[Start of section]

-- ==== Sys2Proof/Machine/Finish.lean ====
section
/-! DEFINITION. What ends every step: the READs follow their sectors, the read-ahead moments are
taken, an answered unmount goes on to its eject, completions and notices are posted, and the data
idle limit is set again. -/

namespace Sys2Proof.Machine

/-- The current transfer is the one that was current, with as many bytes moved (R181). -/
def sameTransfer : Option Transfer → Transfer → Bool
  | none, _ => false
  | some u, t => u.request == t.request && u.moved == t.moved

/-- A data idle limit as a running count; 0 is off (R181). -/
def idleCount (limit : Nat) : Option Nat := if limit = 0 then none else some limit

/-- Idle remaining is set to the limit when a transfer becomes current, a byte of it moves, or DATA
READY goes from false to true; it is absent without a transfer (R181). -/
def State.refreshIdle (old new : State) (c : Channel) : State :=
  match new.currentTransfer c with
  | none => new.updPort c (fun p => { p with idle := none })
  | some t =>
    if sameTransfer (old.currentTransfer c) t && (old.dataReady c || !new.dataReady c) then new
    else new.updPort c (fun p => { p with idle := idleCount p.settings.idleLimit })

/-- The end of a step that began in `old` and has come to `new`. -/
def State.finish (old new : State) : State :=
  let t := new.settleReads.readAheadMoments.ejectWhenAnswered.flush
  State.refreshIdle old (State.refreshIdle old t .A) .B

end Sys2Proof.Machine
end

[End of section]

| Exercise requirements |
For every entry in the records above, write an exact copy.

| Task response |
-- ==== Sys2Proof/Machine/Finish.lean ====
section
/-! DEFINITION. What ends every step: the READs follow their sectors, the read-ahead moments are
taken, an answered unmount goes on to its eject, completions and notices are posted, and the data
idle limit is set again. -/

namespace Sys2Proof.Machine

/-- The current transfer is the one that was current, with as many bytes moved (R181). -/
def sameTransfer : Option Transfer → Transfer → Bool
  | none, _ => false
  | some u, t => u.request == t.request && u.moved == t.moved

/-- A data idle limit as a running count; 0 is off (R181). -/
def idleCount (limit : Nat) : Option Nat := if limit = 0 then none else some limit

/-- Idle remaining is set to the limit when a transfer becomes current, a byte of it moves, or DATA
READY goes from false to true; it is absent without a transfer (R181). -/
def State.refreshIdle (old new : State) (c : Channel) : State :=
  match new.currentTransfer c with
  | none => new.updPort c (fun p => { p with idle := none })
  | some t =>
    if sameTransfer (old.currentTransfer c) t && (old.dataReady c || !new.dataReady c) then new
    else new.updPort c (fun p => { p with idle := idleCount p.settings.idleLimit })

/-- The end of a step that began in `old` and has come to `new`. -/
def State.finish (old new : State) : State :=
  let t := new.settleReads.readAheadMoments.ejectWhenAnswered.flush
  State.refreshIdle old (State.refreshIdle old t .A) .B

end Sys2Proof.Machine
end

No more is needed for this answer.